PAM should accommodate the presence of a multitude of privileged users within an organization which includes temp workers, contractors, partner organizations, developers, DevOps, IT security admins, web applications and, in some instances, customers.

1.4.1 Privileged Account Data Lifecycle Management (PADLM)

The usage of privileged accounts must be governed as well as secured. A discovery mechanism to identify shared accounts, software accounts, service accounts and other unencrypted/clear-text credentials across the IT infrastructure is included in some PAM solutions. PADLM tools offer workflow capabilities to identify and track the account's business and technical ownership throughout its lifecycle and can detect changes in its state to invoke notification and necessary remedial actions.
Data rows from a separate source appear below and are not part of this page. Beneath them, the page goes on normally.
/-- Continuation entries are taken until the extents have room. -/
def State.dirChain (s : State) (m e : Nat) : State :=
  let x := s.mediaOf m
  let d := tabGet x.dir {} e
  if d.extents.length ≤ 47 * (1 + d.chain.length) then s
  else
    match s.dirFree m with
    | some k =>
      let dir := tabSet x.dir {} k { state := d.state, kind := 2 }
      s.setMedia m { x with dir := tabSet dir {} e { d with chain := d.chain ++ [k] } }
    | none => s

/-! ### Allocation (R367) -/

/-- The stripes in use: those of OPEN, SEALED and RECOVERED entries. -/
def RecSet.used (x : RecSet) : List Extent := x.dir.flatMap (fun e => if e.2.state == 1 || e.2.state == 2 || e.2.state == 3 then e.2.extents else [])

/-- Free data stripes. -/
def RecSet.free (x : RecSet) : Nat := x.stripes - 80 - (x.used.map (·.count)).sum

/-- REC_M_FREE and REC_M_TOTAL. -/
def State.setShow (s : State) (m : Nat) : State :=
  let x := s.mediaOf m
  (s.wr (REC_M_TOTAL m) (w32 x.stripes)).wr (REC_M_FREE m) (w32 x.free)

/-- The start of `n` consecutive free stripes, looked for from the last run on, then from stripe 80. -/
def RecSet.findRun (x : RecSet) (n : Nat) : Option Nat :=
  let u := x.used
  let ok (a : Nat) : Bool := decide (80 ≤ a) && decide (a + n ≤ x.stripes) && u.all (fun e => decide (a + n ≤ e.set) || decide (e.set + e.count ≤ a))
  let cs := (max 80 x.nextFit :: 80 :: u.map (fun e => e.set + e.count)).filter ok
  let least (l : List Nat) : Option Nat := match l with | [] => none | a :: as => some (as.foldl min a)
  match least (cs.filter (fun a => decide (x.nextFit ≤ a))) with
  | some a => some a
  | none => least cs

/-- A run appended to a clip's extents; one that follows on lengthens the last extent. -/
def extAdd (xs : List Extent) (a n : Nat) : List Extent :=
  match xs.reverse with
  | [] => [⟨0, a, n⟩]
  | l :: rs => if l.set + l.count = a then (⟨l.file, l.set, l.count + n⟩ :: rs).reverse else (⟨l.file + l.count, a, n⟩ :: l :: rs).reverse

/-- Stripes that a clip holds. -/
def extStripes (xs : List Extent) : Nat := (xs.map (·.count)).sum

/-- `n` stripes taken for an entry where a run of them is free; the run as an extent of the file. -/
def State.takeRun (s : State) (m e n : Nat) : Option (State × Extent) :=
  let x := s.mediaOf m
  match x.findRun n with
  | none => none
  | some a =>
    let d := tabGet x.dir {} e
    let run : Extent := ⟨extStripes d.extents, a, n⟩
    let s := s.setMedia m { x with dir := tabSet x.dir {} e { d with extents := extAdd d.extents a n }, nextFit := a + n }
    some ((s.dirChain m e).setShow m, run)

/-- The set stripe that holds a file stripe. -/
def stripeOf (xs : List Extent) (f : Nat) : Option Nat := (xs.find? (fun x => x.file ≤ f && f < x.file + x.count)).map (fun x => x.set + (f - x.file))

/-! ### Journal (R365) -/

/-- The 64 bytes of a journal record. -/
def jrecBytes (seq : Nat) (r : JRec) (now : Word) : List Byte :=
  withCrc 64 (leBytes 8 seq ++ leBytes 1 r.typ ++ leBytes 1 r.chan ++ leBytes 2 0 ++ leBytes 4 r.entry ++ leBytes 8 r.a ++ leBytes 4 r.b ++ wordBytes now)

/-- Journal blocks written from the head of the ring on, 64 records a block; answers how many blocks. -/
def State.journal (s : State) (m : Nat) (use : NvUse) : Nat → List JRec → State × Nat
  | 0, _ => (s, 0)
  | k + 1, rs =>
    if rs.isEmpty then (s, 0)
    else
      let x := s.mediaOf m
      let blk := sliceAt ((rs.take 64).zipIdx.flatMap (fun p => jrecBytes (x.jSeq + p.2) p.1 s.ns)) 0 4096
      let s := s.setMedia m { x with jSeq := x.jSeq + (rs.take 64).length, jBlock := (x.jBlock + 1) % 65536 }
      let s := s.setWrite m (x.jBlock / 1024) (x.jBlock % 1024) blk use
      let (s, n) := State.journal s m use k (rs.drop 64)
      (s, n + 1)

/-- The highest SEQ written. -/
def State.jLast (s : State) (m : Nat) : Nat := (s.mediaOf m).jSeq - 1

/-- The ALLOC records of runs. -/
def allocRecs (chan e : Nat) (xs : List Extent) : List JRec := xs.map (fun x => ⟨1, chan, e, x.file + 4294967296 * x.set, x.count⟩)

/-! ### Mounting and recovery (R362, R377) -/

/-- A copy of a directory entry whose CRC and MAGIC hold. -/
def dirCopyOk (b : List Byte) : Bool := crcOk 1024 b && leAt b 0 4 == 0x44435843

/-- The copy that a reader takes: valid, with the higher JSEQ; true is copy B. -/
def dirPick (b : List Byte) : Option (Bool × List Byte) :=
  let a := sliceAt b 0 1024
  let c := sliceAt b 1024 1024
  match dirCopyOk a, dirCopyOk c with
  | true, true => if leAt a 8 8 < leAt c 8 8 then some (true, c) else some (false, a)
  | true, false => some (false, a)
  | false, true => some (true, c)
  | false, false => none

/-- The extents of one entry's bytes. -/
def dirExtents (b : List Byte) : List Extent :=
  (List.range (min 47 (leAt b 0x60 2))).map (fun i => ⟨leAt b (0x100 + 16 * i) 4, leAt b (0x104 + 16 * i) 4, leAt b (0x108 + 16 * i) 4⟩)

/-- One entry's bytes as a directory entry, its chain still to be followed. -/
def dirParse (copy : Bool) (b : List Byte) : DirEnt where
  state := leAt b 4 1
  kind := leAt b 5 1
  chan := leAt b 6 1
  flags := leAt b 7 1
  jseq := leAt b 8 8
  clipId := sliceAt b 0x10 16
  name := sliceAt b 0x20 32
  startTc := w32 (leAt b 0x40 4)
  frames := leAt b 0x44 4
  length := leAt b 0x48 8
  utc := leAt b 0x50 8
  peer := leAt b 0x58 4
  extents := dirExtents b
  chain := if leAt b 0x5C 4 = 0xFFFFFFFF then [] else [leAt b 0x5C 4]
  keyId := leAt b 0x64 4
  wrapped := sliceAt b 0x68 40
  rigId := sliceAt b 0x90 16
  calId := sliceAt b 0xA0 16
  copy := copy

/-- The chain of a clip followed through NEXT: its entries and extents. -/
def dirFollow (all : List (Nat × DirEnt)) : Nat → List Nat → List Nat × List Extent
  | 0, _ => ([], [])
  | k + 1, next =>
    match next with
    | [] => ([], [])
    | e :: _ =>
      match all.find? (·.1 == e) with
      | some (_, d) => let (c, x) := dirFollow all k d.chain; (e :: c, d.extents ++ x)
      | none => ([], [])

/-- The directory as read. -/
def dirRead (bs : List (Nat × List Byte)) : List (Nat × DirEnt) :=
  let all := bs.filterMap (fun p => (dirPick p.2).map (fun c => (p.1, dirParse c.1 c.2)))
  all.map (fun p => if p.2.kind = 2 then p else let (c, x) := dirFollow all 1024 p.2.chain; (p.1, { p.2 with chain := c, extents := p.2.extents ++ x }))

/-- The valid journal records of blocks: SEQ, block and record. -/
def journalRead (bs : List (Nat × List Byte)) : List (Nat × Nat × JRec) :=
  bs.flatMap (fun p => (List.range 64).filterMap (fun i =>
    let r := sliceAt p.2 (64 * i) 64
    let t := leAt r 8 1
    if crcOk 64 r && decide (1 ≤ t) && decide (t ≤ 6) then some (leAt r 0 8, p.1, ⟨t, leAt r 9 1, leAt r 0xC 4, leAt r 0x10 8, leAt r 0x18 4⟩) else none))

/-- Records sorted by SEQ: insertion. -/
def jInsert (r : Nat × Nat × JRec) : List (Nat × Nat × JRec) → List (Nat × Nat × JRec)
  | [] => [r]
  | q :: qs => if r.1 ≤ q.1 then r :: q :: qs else q :: jInsert r qs

/-- An entry's extents after the journal's ALLOC records. -/
def jAlloc (xs : List Extent) (rs : List JRec) : List Extent := (rs.filter (·.typ == 1)).foldl (fun xs r => extAdd xs (r.a / 4294967296) r.b) xs

/-- Extents trimmed to their first `n` stripes. -/
def extTrim : Nat → List Extent → List Extent
  | _, [] => []
  | n, x :: xs => if n = 0 then [] else if x.count ≤ n then x :: extTrim (n - x.count) xs else [{ x with count := n }]

/-- File bytes written from a place on, the first block completed with the bytes before it. -/
def State.fileWrite (s : State) (m : Nat) (xs : List Extent) : Nat → Nat → List Byte → State
  | 0, _, _ => s
  | k + 1, pos, data =>
    if data.isEmpty then s
    else
      let n := min 1048576 (4194304 - pos % 4194304)
      let part := data.take n
      let s := match stripeOf xs (pos / 4194304) with
        | some st => s.setWrite m st (pos % 4194304 / 4096) (sliceAt part 0 (roundUp part.length 4096)) (.set m)
        | none => s
      State.fileWrite s m xs k (pos + part.length) (data.drop n)

/-- One OPEN entry recovered (R377). -/
def State.recoverOne (s : State) (m e : Nat) (js : List (Nat × Nat × JRec)) (tails : List (Nat × List Byte)) : State :=
  let x := s.mediaOf m
  let d := tabGet x.dir {} e
  let mine := (js.filter (fun r => r.2.2.entry == e)).map (fun r => (r.1, r.2.2))
  let rs := (mine.filter (fun r => decide (d.jseq < r.1))).map (·.2)
  let d := { d with extents := jAlloc d.extents rs }
  let jmax := (mine.map (·.1)).foldl max d.jseq
  match rs.find? (·.typ == 3) with
  | some r => s.dirPut m e { d with state := 2, jseq := jmax, length := r.a, frames := r.b }
  | none =>
    let c : Option (Nat × Nat) := match (rs.filter (·.typ == 2)).getLast? with
      | some r => some (r.a, r.b)
      | none => if d.length = 0 then none else some (d.length, d.frames)
    match c with
    | none => s.dirPut m e { d with state := 4, jseq := jmax, extents := [] }
    | some (len, frames) =>
      let foot := Config.mxf 2 (dirBytes d) [frames] ++ Config.mxf 3 (dirBytes d) [frames]
      let head := sliceAt ((tails.find? (·.1 == e)).map (·.2) |>.getD []) 0 (len % 4096)
      let s := s.fileWrite m d.extents (foot.length / 4096 + 2) (len - len % 4096) (head ++ foot)
      let fin := len + foot.length
      let (s, _) := s.journal m (.set m) 1 [⟨5, 0xFF, e, fin, frames⟩]
      let s := s.setFlush m (.set m)
      let s := s.dirPut m e { d with
        state := 3, flags := d.flags ||| 16, frames := frames, length := fin, jseq := s.jLast m, extents := extTrim (ceilDiv fin 4194304) d.extents }
      (s.inc (REC_M_RECOVERED m)).raise 840 0x0E01

/-- The end of mounting (R362): the set's new STATE, and on MOUNTED the directory read, recovery and free space. -/
def State.mountEnd (s : State) (m : Nat) (rd : MountRead) : State :=
  let ports := s.setPorts m
  let sup (p : Nat) : Option (List Byte) := (rd.supers.find? (·.1 == p)).bind (fun x => superPick x.2.1 x.2.2)
  let sb := ports.filterMap (fun p => (sup p).map (fun b => (p, b)))
  let bad := ports.any (fun p => s.bit (NVR_STATUS p) NVR_STATUS_FMT_BAD || !s.bit (NVR_STATUS p) NVR_STATUS_READY)
  if bad then s.setSetState m 4
  else if sb.length < ports.length || ports.isEmpty then s.setSetState m 3
  else
    let b0 := (sb.map (·.2)).headD []
    let agree := sb.all (fun p => sliceAt p.2 8 16 == sliceAt b0 8 16 && leAt p.2 6 1 == ports.length) &&
      (List.range ports.length).all (fun i => sb.any (fun p => leAt p.2 7 1 == i))
    if !agree then s.setSetState m 4
    else
      let disks := (List.range ports.length).filterMap (fun i => (sb.find? (fun p => leAt p.2 7 1 == i)).map (·.1))
      let js := (journalRead rd.journal).foldl (fun l r => jInsert r l) []
      let dir := (dirRead rd.dir).foldl (fun t p => tabSet t {} p.1 p.2) []
      let raw := rd.dir.foldl (fun t p => tabSet (tabSet t [] (2 * p.1) (sliceAt p.2 0 1024)) [] (2 * p.1 + 1) (sliceAt p.2 1024 1024)) []
      let x : RecSet :=
        { disks := disks, uuid := sliceAt b0 8 16, stripes := leAt b0 0x20 4, dir := dir, raw := raw, jSeq := (js.getLast?.map (·.1 + 1)).getD 0,
          jBlock := (js.getLast?.map (fun r => (r.2.1 + 1) % 65536)).getD 0 }
      let s := s.setMedia m x
      let opens := (dir.filter (fun e => e.2.state == 1 && e.2.kind != 2)).map (·.1)
      let s := opens.foldl (fun s e => s.recoverOne m e js rd.tails) s
      let s := (List.range 4).foldl (fun s i => s.wr (REC_M_UUID m i) (w32 (leAt x.uuid (4 * i) 4))) s
      ((s.setShow m).setSetState m 2).raise 841 0x0E01

end Sys2Proof.Machine
end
1.4.2 Controlled Privilege Elevation and Delegation Management (CPEDM)

This is another important function related to the fluid and fast changing needs of digital organizations. As the name suggests it allows users to gain elevation of access rights, traditionally for administrative purposes and for short periods typically, and with least privilege rights. However, some vendors are adapting the traditional role of CPEDM to become more task focused and adaptable to more flexible workloads that modern organizations require – such as DevOps. This is known as Privileged Task Management (PTM), enabling least privilege access to resources to get things done. Such processes can be pre-assigned for distribution or may well be a response to a specific request. The challenge for all PAM vendors is to integrate CEPDM and PTM securely and transparently. Inevitably, some will do it better than others.

1.4.3 Endpoint Privilege Management (EPM)

EPM offers capabilities to manage threats associated with local administrative rights on laptops, tablets, smart phones, or other endpoints. EPM tools essentially offer controlled and monitored privileged access via endpoints and can include capabilities such as application whitelisting for endpoint protection.

1.4.4 Session Recording and Monitoring (SRM)

SRM enables more advanced auditing, monitoring and review of privileged activities during a privileged session, including key-stroke logging, video session recording, screen scraping, OCR translation and other session monitoring techniques.

1.4.5 Privileged Single Sign-On (SSO)

Single Sign-On is a user authentication system that permits a user to apply one set of login credentials (i.e. username and password) to access multiple applications. This is very useful for speeding up workflows but allowing Single Sign On access to privileged accounts carries risk if not subject to industry standard controls. Therefore, PAM vendors are increasingly supporting integration with leading SSO vendors to address this challenge.

1.4.6 Privileged User Behaviour Analytics (PUBA)

PUBA uses data analytic techniques, some assisted by machine learning tools, to detect threats based on anomalous behaviour against established and quantified profile behaviour of administrative groups and users.

Other advanced capabilities may also be available such as privileged user analytics, risk-based session monitoring and advanced threat protection - all integrated into comprehensive PAM suites now available. These include:

  • Privileged IT task-based automation is a new feature that brings PAM to more granular level by combining JIT access to specific tasks, often one time only. While integration with existing PAM solutions is currently limited, this is likely to change.
  • Remote access for end users to privileged accounts is more relevant in digital environments. PAM solutions will increasingly support this in the future to help secure access for third parties such as customers and vendors, as well as remote workers.
  • Privileged Access Governance (PAG) deals with offering valuable insights related to the state of privileged access necessary to support decision making processes in the organization. PAG can include privileged access certifications and provisions for customizable reporting and dashboarding.